## MATERIALS PROVIDED

/-- Counts a stripe lost in its span, once (R336). -/
def State.countLost (s : State) (i : SpanId) (addr : Nat) : State :=
  match s.store.spans[i].stripe? addr with
  | none => s
  | some t =>
    if t.lostCounted then s
    else (s.updStripe i addr (fun t => { t with lostCounted := true })).updSpan i (fun x => { x with lostStripes := sat32 x.lostStripes 1 })

/-! ### What the object layer does with a sector's outcome (R186) -/

/-- A leaf recovered at step 3 or later is queued for relocation; one not delivered is regenerated and written elsewhere, when its
stripe allows it; outcome 0x13 counts a fault for the pack (R186, R336). -/
def State.outcomeAction (s : State) (i : SpanId) (addr leaf outcome step : Nat) : State :=
  let x := s.store.spans[i]
  match x.stripe? addr with
  | none => s
  | some t =>
    if outcome = 1 ∧ 3 ≤ step then
      s.updStore (fun st => if st.relocate.contains (i.val, addr, leaf) then st else { st with relocate := st.relocate ++ [(i.val, addr, leaf)] })
    else if finalLoss outcome then
      let s1 := match t.locs.getD leaf none with
        | some l => if h : l.pack < 32 then (if outcome = 0x13 then s.raisePack ⟨l.pack, h⟩ 2 else s) else s
        | none => s
      if s.stripeReads i addr [(addr, leaf)] then (s1.moveLeaf i addr leaf false none (fun _ => false)).getD s1 else s1
    else s

/-! ### Journal (R331 to R334) -/

/-- A stripe named by a change is placed. -/
def State.isPlaced (s : State) (x : Nat × Nat) : Bool := s.store.isPlaced x

/-- The bodies of a change's records in order (R332). -/
def State.changeBodies (s : State) (c : Change) : List JournalBody :=
  c.needs.filterMap (fun x => if h : x.1 < 8 then (s.store.spans[x.1].stripe? x.2).map (fun t => JournalBody.stripe x.1 t) else none)
    ++ (match c.entry with
      | some e => e.extents.map (fun a => JournalBody.extent a e) ++ [.counter s.store.counter, .image e]
      | none => [.counter s.store.counter, .freed c.slot c.hash])

/-- Queues records; the last one carries the change. -/
def State.queueBodies (s : State) (l : List JournalBody) (fin : Option Change) : State :=
  let n := l.length
  s.updStore (fun t =>
    { t with nextSeq := t.nextSeq + n,
             journal := t.journal ++ (l.zipIdx).map (fun x => ⟨t.nextSeq + x.2, x.1, if x.2 + 1 = n then fin else none⟩) })

/-- Queues the records of every change whose stripes are placed, in order for each slot (R332, R333). -/
def State.queueChanges (s : State) : State :=
  let step := fun (r : State × List Change) (c : Change) =>
    if c.needs.all s.isPlaced ∧ ¬ r.2.any (fun d => d.slot = c.slot) then
      (r.1.queueBodies (s.changeBodies c) (some c), r.2)
    else (r.1, r.2 ++ [c])
  let (s1, kept) := s.store.changes.foldl step (s, [])
  s1.updStore (fun t => { t with changes := kept })

/-! ### Visibility (R323, R324) -/

/-- Stripes of a version that no live version names any more are dead, but for those of a version that a GET holds (R324); a pack that no
stripe names then is empty (R341). -/
def State.killUnnamed (s : State) : State :=
  let objs := s.store.objs
  let pendingNames := fun (i addr : Nat) => s.store.changes.any (fun c => c.needs.contains (i, addr))
    || s.store.journal.any (fun r => match r.fin with | some c => c.needs.contains (i, addr) | none => false)
    || namedBy (s.store.gets.map (fun g => g.entry)) i addr
  (s.updStore (fun t =>
    { t with spans := Vector.ofFn (fun i : Fin 8 =>
        let x := t.spans[i]
        { x with stripes := x.stripes.map (fun y =>
          if namedBy objs i.val y.addr ∨ pendingNames i.val y.addr then y else { y with state := .dead }) }) })).noteEmpty

/-- The entry of a change replaces what its slot held. -/
def State.makeVisible (s : State) (c : Change) : State :=
  (s.updStore (fun t =>
    let rest := t.objs.filter (fun e => e.hash ≠ c.hash)
    { t with objs := match c.entry with | some e => rest ++ [e] | none => rest })).killUnnamed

## YOUR OBJECTIVE
Select, from the listing, all lines that include the word "pack".

## COMPLETED EXERCISE
stripe allows it; outcome 0x13 counts a fault for the pack (R186, R336). -/
        | some l => if h : l.pack < 32 then (if outcome = 0x13 then s.raisePack ⟨l.pack, h⟩ 2 else s) else s
/-- Stripes of a version that no live version names any more are dead, but for those of a version that a GET holds (R324); a pack that no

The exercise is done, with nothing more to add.